Pour ceux qui connaissent un tant soit peu le dossier, il est en effet patent que les deux chaînes n’ont pas satisfait aux exigences encadrant l’obtention de fréquences radiophoniques dans notre pays et n’ont dès lors pas signé de conventions avec la HAAC précisant leurs cahiers de charges. Il est aussi un secret de polichinelle que l’arrivée de ces médias s’est faite dans des conditions encore floues, voire opaques, dénoncées en son temps, par la presse. C’est d’ailleurs pour cela que les différentes initiatives prises pour éviter la fermeture des deux stations, l’ont été de façon discrète et les plaidoyers en faveur d’une poursuite des activités, fondés non pas sur le droit mais sur la nécessaire préservation de l’espace de liberté. C’est aussi pour cela que les intervenants dans le dossier, ont suggéré pour la plupart, que les concernés évitent des postures ou déclarations, susceptibles d’être vues comme établissant un rapport de force ou créant les conditions d’un affrontement par médias ou réseaux interposés, avec instrumentalisation de la situation.

 

Cependant, en choisissant de procéder à la fermeture de LCF et de City FM, alors même qu’à notre sens, les discussions multiformes ne sont pas encore épuisées, la HAAC n’a laissé guère de chance à la possibilité d’une solution qui préserve l’espace de libre expression ainsi que l’emploi. Même sans avoir été régulière à sa naissance, LCF s’est installée dans le paysage médiatique togolais depuis bientôt 10 ans, constituant l’une des chaînes les plus regardées. Elle contribuait à la diversité et au pluralisme médiatique et proposait certaines émissions de qualité, qui avaient leurs publics. Au surplus, après avoir laissé presqu’une décennie une situation de fait, exister sans aucun problème, aucune urgence n’imposait que le couperet tombe aussi rapidement.
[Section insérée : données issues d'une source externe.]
theorem State.appendByte_room {b : Byte} (h : s.memlen.toNat < s.cfg.membufBytes) : s.appendByte b =
    { s with mem := Memory.write s.mem (memBase + s.memlen.toNat) b, memlen := s.memlen + 1 } := if_pos h

theorem State.appendByte_full {b : Byte} (h : ¬ s.memlen.toNat < s.cfg.membufBytes) : s.appendByte b =
    { s with status := { s.status with memTrunc := true } } := if_neg h

/-- Appending in one go: the bytes that fit are stored, counted, and MEM_TRUNC says whether some did not fit. -/
theorem State.appendBytes_eq (bytes : List Byte) : ∀ s : State, s.cfg.membufBytes ≤ 0xF000 →
    s.memlen.toNat ≤ s.cfg.membufBytes → s.appendBytes bytes = { s with
      mem := Memory.writeFrom s.mem (memBase + s.memlen.toNat) (bytes.take (s.cfg.membufBytes - s.memlen.toNat))
      memlen := BitVec.ofNat 32 (min (s.memlen.toNat + bytes.length) s.cfg.membufBytes)
      status := { s.status with
        memTrunc := s.status.memTrunc || decide (s.cfg.membufBytes < s.memlen.toNat + bytes.length) } } := by
  induction bytes with
  | nil =>
    intro s _ hl
    have h1 : decide (s.cfg.membufBytes < s.memlen.toNat + ([] : List Byte).length) = false := by
      simpa using hl
    have h2 : BitVec.ofNat 32 (min (s.memlen.toNat + ([] : List Byte).length) s.cfg.membufBytes) = s.memlen := by
      rw [List.length_nil, Nat.add_zero, Nat.min_eq_left hl]
      exact BitVec.ofNat_toNat _ _
    rw [h1, h2, Bool.or_false, List.take_nil]
    rfl
  | cons b bs ih =>
    intro s hc hl
    show (s.appendByte b).appendBytes bs = _
    by_cases h : s.memlen.toNat < s.cfg.membufBytes
    · have hn : (s.memlen + 1).toNat = s.memlen.toNat + 1 := toNat_add_one (by omega)
      have ha := State.appendByte_room (b := b) h
      rw [ih (s.appendByte b) (by rw [ha]; exact hc)
        (by rw [ha]; show (s.memlen + 1).toNat ≤ s.cfg.membufBytes; omega), ha]
      have hk : s.cfg.membufBytes - s.memlen.toNat = (s.cfg.membufBytes - (s.memlen.toNat + 1)) + 1 := by omega
      simp only [hn, hk, List.take_succ_cons, Memory.writeFrom, List.length_cons,
        show s.memlen.toNat + 1 + bs.length = s.memlen.toNat + (bs.length + 1) by omega, Nat.add_assoc]
    · have ha := State.appendByte_full (b := b) h
      have hk : s.cfg.membufBytes - s.memlen.toNat = 0 := by omega
      have h1 : decide (s.cfg.membufBytes < s.memlen.toNat + (b :: bs).length) = true :=
        decide_eq_true (by rw [List.length_cons]; omega)
      have h2 : min (s.memlen.toNat + (b :: bs).length) s.cfg.membufBytes =
          min (s.memlen.toNat + bs.length) s.cfg.membufBytes := by rw [List.length_cons]; omega
      rw [ih (s.appendByte b) (by rw [ha]; exact hc) (by rw [ha]; exact hl), ha, h1, h2, hk, Bool.or_true]
      simp only [List.take_zero, Bool.true_or]

theorem State.appendBytes_goto (bytes : List Byte) (c : Instr) (ops : List Op) : ∀ s : State,
    (s.goto c ops).appendBytes bytes = (s.appendBytes bytes).goto c ops := by
  induction bytes with
  | nil => exact fun _ => rfl
  | cons b bs ih =>
    intro s
    show ((s.goto c ops).appendByte b).appendBytes bs = ((s.appendByte b).appendBytes bs).goto c ops
    have h : (s.goto c ops).appendByte b = (s.appendByte b).goto c ops := by
      by_cases h : s.memlen.toNat < s.cfg.membufBytes
      · rw [State.appendByte_room h, State.appendByte_room (s := s.goto c ops) h]; rfl
      · rw [State.appendByte_full h, State.appendByte_full (s := s.goto c ops) h]; rfl
    rw [h, ih]

theorem min_memlen_toNat (a : Nat) {c : Nat} (hc : c ≤ 0xF000) : (BitVec.ofNat 32 (min a c)).toNat = min a c := by
  rw [BitVec.toNat_ofNat]; omega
La mesure est d’autant plus amère qu’elle signifie pour plusieurs dizaines de confrères et autres petites mains, la fin d’une belle aventure, pire, l’inscription au chômage.

 

Elle est aussi annonciatrice d’une période de tensions entre la HAAC et les professionnels de médias, à l’heure où justement plusieurs questions cruciales se posent à la corporation qui nécessiteraient une synergie d’actions et d’initiatives, mais dans un climat de sérénité. Le Togo, dans ce contexte, va également devoir s’attendre à être épinglé sur le plan international comme prédateur de la presse,  fondée ou pas que fût la décision sur le plan administratif ou juridique. Le pays devra aussi se résoudre à perdre probablement des points dans le classement annuel de Reporters sans Frontières, tout comme auprès des différents mécanismes d’évaluation de la situation de la liberté de presse dans le monde. Et sans doute  dans le processus pourtant bien engagé du Millenium Challenge Account. C’est dire donc que le coût du retrait des fréquences sera cher payé pour des gains aléatoires. Il est encore temps de récupérer la situation en permettant aux deux chaînes, de régulariser leur dossier. C’est ce que les Sénégalais ont fait au départ d’Abdoulaye WADE, dont le régime avait laissé s’installer des médias  en violation de la législation en vigueur. Ceux-ci ont été invités tout simplement à régulariser leur situation, suite aux interventions des organisations de presse.

Il y a une bonne leçon à tirer de cet évènement. Quel que soit notre niveau de pouvoir et quelle que fut notre influence, ayons l’humilité et le réflexe citoyen de respecter scrupuleusement les textes. Nul en effet ne lit l’avenir.